A Zed and Two Noughts (1985) is beautifully filmed, with carefully framed shots that evoke Vermeer paintings. It's complex and fascinating, but probably not for everybody.
CW: death and decay of humans and animals, self harm, etc. Spoilers too!
The film explores the grief of two brothers who lost their wives when a swan flew into a car's windshield in front of a ZOO.
Wondering what happens to bodies after death, they create time lapse films of the decay of increasingly complex life forms (Apple to Zebra). While filming accelerated decay, they watch David Attenborough's "Life on Earth" documentary about the origins of life.
Scientific study of creation and death couldn't explain the loss of their wives via a Violent Unexplained Event. The brothers, born as conjoined twins, seek unorthodox surgery to make them whole again. They also have affairs with the same two women, eventually fathering twins with one.

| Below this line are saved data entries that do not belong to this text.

-- ==== Sys2Proof/Laws/State.lean ====
section
/-! SUPPORT. The parts of the state after each update: one lemma for each field and update, and what the updated part reads as.
An update changes the part it names and no other. -/

namespace Sys2Proof.Machine

open Sys2Proof


/-! ### setReg: the stored value of a register -/

@[simp] theorem State.setReg_pending (s : State) (a v : Nat) : (s.setReg a v).pending = s.pending := rfl
@[simp] theorem State.setReg_devTime (s : State) (a v : Nat) : (s.setReg a v).devTime = s.devTime := rfl
@[simp] theorem State.setReg_staged (s : State) (a v : Nat) : (s.setReg a v).staged = s.staged := rfl
@[simp] theorem State.setReg_dram (s : State) (a v : Nat) : (s.setReg a v).dram = s.dram := rfl
@[simp] theorem State.setReg_dramErr (s : State) (a v : Nat) : (s.setReg a v).dramErr = s.dramErr := rfl
@[simp] theorem State.setReg_dramMis (s : State) (a v : Nat) : (s.setReg a v).dramMis = s.dramMis := rfl
@[simp] theorem State.setReg_flash (s : State) (a v : Nat) : (s.setReg a v).flash = s.flash := rfl
@[simp] theorem State.setReg_regions (s : State) (a v : Nat) : (s.setReg a v).regions = s.regions := rfl
@[simp] theorem State.setReg_slotDef (s : State) (a v : Nat) : (s.setReg a v).slotDef = s.slotDef := rfl
@[simp] theorem State.setReg_panes (s : State) (a v : Nat) : (s.setReg a v).panes = s.panes := rfl
@[simp] theorem State.setReg_bays (s : State) (a v : Nat) : (s.setReg a v).bays = s.bays := rfl
@[simp] theorem State.setReg_ports (s : State) (a v : Nat) : (s.setReg a v).ports = s.ports := rfl
@[simp] theorem State.setReg_fin (s : State) (a v : Nat) : (s.setReg a v).fin = s.fin := rfl
@[simp] theorem State.setReg_syn (s : State) (a v : Nat) : (s.setReg a v).syn = s.syn := rfl
@[simp] theorem State.setReg_sigs (s : State) (a v : Nat) : (s.setReg a v).sigs = s.sigs := rfl
@[simp] theorem State.setReg_tasks (s : State) (a v : Nat) : (s.setReg a v).tasks = s.tasks := rfl
@[simp] theorem State.setReg_taskSeq (s : State) (a v : Nat) : (s.setReg a v).taskSeq = s.taskSeq := rfl
@[simp] theorem State.setReg_accs (s : State) (a v : Nat) : (s.setReg a v).accs = s.accs := rfl
@[simp] theorem State.setReg_accSeq (s : State) (a v : Nat) : (s.setReg a v).accSeq = s.accSeq := rfl
@[simp] theorem State.setReg_nonce (s : State) (a v : Nat) : (s.setReg a v).nonce = s.nonce := rfl
@[simp] theorem State.setReg_ctxReset (s : State) (a v : Nat) : (s.setReg a v).ctxReset = s.ctxReset := rfl
@[simp] theorem State.setReg_ctxDead (s : State) (a v : Nat) : (s.setReg a v).ctxDead = s.ctxDead := rfl
@[simp] theorem State.setReg_ctxResetQ (s : State) (a v : Nat) : (s.setReg a v).ctxResetQ = s.ctxResetQ := rfl
@[simp] theorem State.setReg_gx (s : State) (a v : Nat) : (s.setReg a v).gx = s.gx := rfl
@[simp] theorem State.setReg_rel (s : State) (a v : Nat) : (s.setReg a v).rel = s.rel := rfl
@[simp] theorem State.setReg_boot (s : State) (a v : Nat) : (s.setReg a v).boot = s.boot := rfl
@[simp] theorem State.setReg_sec (s : State) (a v : Nat) : (s.setReg a v).sec = s.sec := rfl
@[simp] theorem State.setReg_dbg (s : State) (a v : Nat) : (s.setReg a v).dbg = s.dbg := rfl
@[simp] theorem State.setReg_pwr (s : State) (a v : Nat) : (s.setReg a v).pwr = s.pwr := rfl
@[simp] theorem State.setReg_sup (s : State) (a v : Nat) : (s.setReg a v).sup = s.sup := rfl
@[simp] theorem State.setReg_mgmt (s : State) (a v : Nat) : (s.setReg a v).mgmt = s.mgmt := rfl
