-- ==== Sys2Proof/Laws/Memory.lean ====
section
/-! SUPPORT. Byte memories: every operation that changes one keeps its canonical form, and what a range written reads as. -/

namespace Sys2Proof.Machine

open Sys2Proof

theorem twf_rawWrite (d : Byte) (t : Tbl Byte) (a : Nat) (bs : List Byte) (h : twf d t = true) : twf d (rawWrite t d a bs) = true :=
  twf_tsetAll d t _ h

/-- Rewriting words through the check code keeps the canonical form. -/
theorem twf_healWords (t : Tbl Byte) (errs : Tbl Nat) (ws : List Nat) (h : twf 0 t = true) : twf 0 (healWords t errs ws).1 = true := by
  unfold healWords
  induction ws generalizing t errs with
  | nil => exact h
  | cons w ws ih =>
    rw [List.foldl_cons]
    split
    · exact ih _ _ (twf_rawWrite 0 t w _ h)
    · exact ih _ _ h

/-- A store to local memory keeps every byte memory in canonical form. -/
theorem storeBytes_wf (s : State) (pa : Nat) (bs : List Byte) (h : Memory.wf s = true) : Memory.wf (storeBytes s pa bs) = true := by
  unfold Memory.wf at h ⊢
  simp only [Bool.and_eq_true] at h ⊢
  exact ⟨⟨twf_rawWrite 0 s.dram pa bs h.1.1, h.1.2⟩, h.2⟩

/-- Entries laid out at consecutive keys lie in their range and rise. -/
theorem mapIdx_rising (a : Nat) (bs : List Byte) :
    (bs.mapIdx (fun k b => (a + k, b))).Pairwise (fun x y => x.1 < y.1) ∧
      ∀ e ∈ bs.mapIdx (fun k b => (a + k, b)), a ≤ e.1 ∧ e.1 < a + bs.length := by
  constructor
  · rw [List.pairwise_iff_getElem]
    intro i j hi hj hij
    simp only [List.getElem_mapIdx]
    omega
  · intro e he
    obtain ⟨k, hk, rfl⟩ := List.mem_mapIdx.mp he
    simp only
    omega

/-- A range put into the flash keeps it in canonical form. -/
theorem flashPut_wf (s : State) (a : Nat) (bs : List Byte) (h : twf 0xFF s.flash = true) : twf 0xFF (flashPut s a bs).flash = true := by
  obtain ⟨hp, hr⟩ := mapIdx_rising a bs
  have h1 := (twf_iff _ _).mp h
  rw [twf_iff]
  have mid : ∀ e ∈ (bs.mapIdx (fun k b => (a + k, b))).filter (fun c => c.2 != 0xFF), a ≤ e.1 ∧ e.1 < a + bs.length ∧ e.2 ≠ 0xFF := by
    intro e he
    have hm := List.mem_filter.mp he
    exact ⟨(hr e hm.1).1, (hr e hm.1).2, by simpa using hm.2⟩
  have low : ∀ e ∈ s.flash.filter (fun c => decide (c.1 < a)), e.1 < a ∧ e.2 ≠ 0xFF := by
    intro e he
    have hm := List.mem_filter.mp he
    exact ⟨by simpa using hm.2, h1.2 e hm.1⟩
  have high : ∀ e ∈ s.flash.filter (fun c => decide (a + bs.length ≤ c.1)), a + bs.length ≤ e.1 ∧ e.2 ≠ 0xFF := by
    intro e he
    have hm := List.mem_filter.mp he
    exact ⟨by simpa using hm.2, h1.2 e hm.1⟩
  constructor
  · simp only [flashPut, List.pairwise_append, List.mem_append]
    refine ⟨⟨h1.1.filter _, hp.filter _, fun x hx y hy => ?_⟩, h1.1.filter _, fun x hx y hy => ?_⟩
    · have := (low x hx).1; have := (mid y hy).1; omega
    · have hy' := (high y hy).1
      rcases hx with hx | hx
      · have := (low x hx).1; omega
      · have := (mid x hx).2.1; omega
  · intro e he
    simp only [flashPut, List.mem_append] at he
    rcases he with (he | he) | he
    · exact (low e he).2
    · exact (mid e he).2.2
    · exact (high e he).2

/-- The slot-table section that bring-up loads is in canonical form. -/
theorem slotDef_wf (bs : List Byte) : twf 0 (((bs.mapIdx (fun k x => (k, x))).filter (fun c => c.2 != 0)) : Tbl Byte) = true := by
  have h := (mapIdx_rising 0 bs).1
  simp only [Nat.zero_add] at h
  rw [twf_iff]
  exact ⟨h.filter _, fun e he => by simpa using (List.mem_filter.mp he).2⟩

/-- A reset keeps every byte memory in canonical form: the flash stays, the others are empty. -/
theorem resetAll_wf (s : State) (h : Memory.wf s = true) : Memory.wf (resetAll s) = true := by
  unfold Memory.wf at h ⊢
  simp only [Bool.and_eq_true] at h ⊢
  exact ⟨⟨rfl, h.1.2⟩, rfl⟩

/-! ### Scratchpads and accumulators -/

/-- Writing accumulator bytes keeps a pane's memories in canonical form. -/
theorem accWrite_wf (p : Pane) (es : List (Nat × Byte)) (h : p.wf = true) : ({ p with acc := tsetAll 0 p.acc es } : Pane).wf = true := by
  unfold Pane.wf at h ⊢
  simp only [Bool.and_eq_true] at h ⊢
  exact ⟨h.1, twf_tsetAll 0 p.acc es h.2⟩

/-- Writing scratchpad bytes keeps a pane's memories in canonical form. -/
theorem spWrite_wf (p : Pane) (a : Nat) (bs : List Byte) (h : p.wf = true) : ({ p with sp := rawWrite p.sp 0 a bs } : Pane).wf = true := by
  unfold Pane.wf at h ⊢
  simp only [Bool.and_eq_true] at h ⊢
  exact ⟨twf_rawWrite 0 p.sp a bs h.1, h.2⟩

end Sys2Proof.Machine
end

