def ManagementAccesses9_s : State := { up with fin := [(0, (mkMsg 0x2B 3 0 0 0 0 0 3 0x7F 8 0 (leBytes 4 Reg.PWR_P1CLK ++ leBytes 4 5)))] }
def ManagementAccesses9_s1 : State := ((takeHost (ManagementAccesses9_s) 0 0x2B).getD ([], State.reset)).2
def ManagementAccesses9_m : List Byte := ((takeHost (ManagementAccesses9_s) 0 0x2B).getD ([], State.reset)).1
theorem witness_ManagementAccesses_9 :
    ∃ (f : Nat) (a : Nat) (v : Nat) (m : List Byte) (s : State) (s1 : State),
      (f < 2 ∧
      s.pwr.st ≠ 5 ∧
      s.rel.upd ≠ 3 ∧
      pathBusy s 2 = false ∧
      hostWritesDone s f = true ∧
      takeHost s f 0x2B = some (m, s1) ∧
      a = field (mBody m) 0 4 ∧
      v = field (mBody m) 4 4 ∧
      accessReason s1 2 a true = 0 ∧
      resolve s1 a ≠ Reg.DBG_FDATA) ∧
      let t := writeEffect s1 2 (resolve s1 a) v
      t.mgmt.held.length ≤ s1.mgmt.held.length ∧
      t.boot.ready = true :=
  ⟨0, Reg.PWR_P1CLK, 5, ManagementAccesses9_m, ManagementAccesses9_s, ManagementAccesses9_s1, by decide +kernel, by decide +kernel⟩

theorem witness_ManagementAccesses_10 :
    ∃ (vec : Nat) (v : Nat) (s : State),
      vec ≤ 50 ∧
      regOpen s (Reg.FLX_MSICTL vec) = true :=
  ⟨50, 1, up, by decide +kernel⟩

def ManagementAccesses11_s : State := up.setReg (Reg.FLX_MSICTL 50) 1
theorem witness_ManagementAccesses_11 :
    ∃ (v : Nat) (s : State),
      regOpen s Reg.CTL_IRQTEST = true ∧
      v % 64 ≤ 50 ∧
      s.regN (Reg.FLX_MSICTL (v % 64)) % 2 = 1 :=
  ⟨50, ManagementAccesses11_s, by decide +kernel⟩

theorem witness_ManagementAccesses_12 :
    ∃ (v : Nat) (s : State),
      regOpen s Reg.CTL_IRQTEST = true ∧
      50 < v % 64 :=
  ⟨51, up, by decide +kernel⟩

theorem witness_PackageEvents_1 :
    ∃ (v : Nat) (s : State),
      regOpen s Reg.SUP_EVENTS = true :=
  ⟨3, up, by decide +kernel⟩

theorem witness_PackageEvents_2 :
    ∃ (s : State),
      s.sup.ref0Lost = false ∧
      s.sup.ref1Lost = false ∧
      s.sup.refUsed = 0 :=
  ⟨up, by decide +kernel⟩

theorem witness_PackageEvents_3 :
    ∃ (s : State),
      s.sup.ref0Lost = false :=
  ⟨up, by decide +kernel⟩

theorem witness_PackageEvents_5 :
    ∃ (s : State),
      s.sup.vauxOk = true :=
  ⟨up, by decide +kernel⟩

theorem witness_PackageEvents_7 :
    ∃ (s : State),
      s.sup.vinOk = true :=
  ⟨up, by decide +kernel⟩

def PackageEvents9_rep : Sensors := { lasers := [], lintels := [], rails := [], ctl := 110, sup := 40 }
theorem witness_PackageEvents_9 :
    ∃ (rep : Sensors) (s : State),
      s.pwr.st ≠ 5 ∧
      110 ≤ rep.ctl :=
  ⟨PackageEvents9_rep, up, by decide +kernel⟩

def PackageEvents10_rep : Sensors := { lasers := [], lintels := [], rails := [], ctl := 109, sup := 40 }
def PackageEvents10_s : State := { up with boot := {} }
theorem witness_PackageEvents_10 :
    ∃ (rep : Sensors) (s : State),
      s.pwr.st ≠ 5 ∧
      s.rimOn = false ∧
      rep.lasers = [] ∧
      rep.lintels = [] ∧
      rep.rails = [] ∧
      rep.ctl < 110 ∧
      rep.sup < 110 :=
  ⟨PackageEvents10_rep, PackageEvents10_s, by decide +kernel⟩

Is there order beyond duality? A mad scientist obsessed with Vermeer tries to turn women into paintings. His wife, who wears a red feathery hat even when otherwise nude, keeps appearing perfectly framed, like a painting. His artifice (carefully lit arrangements, forced symmetry and cropping) has much in common with the filmmaker's framing.
In the zoo itself, animals are caged and methodically classified. The brothers release some of the animals, but they look just as unnatural in the urban street. Is there any real release from these artificial circumstances?
The brothers set up their final film at the l'Escargot estate, where they plan to devolve into primordial OOZ. Does their artistic and scientific project survive them? Or was it all for nought?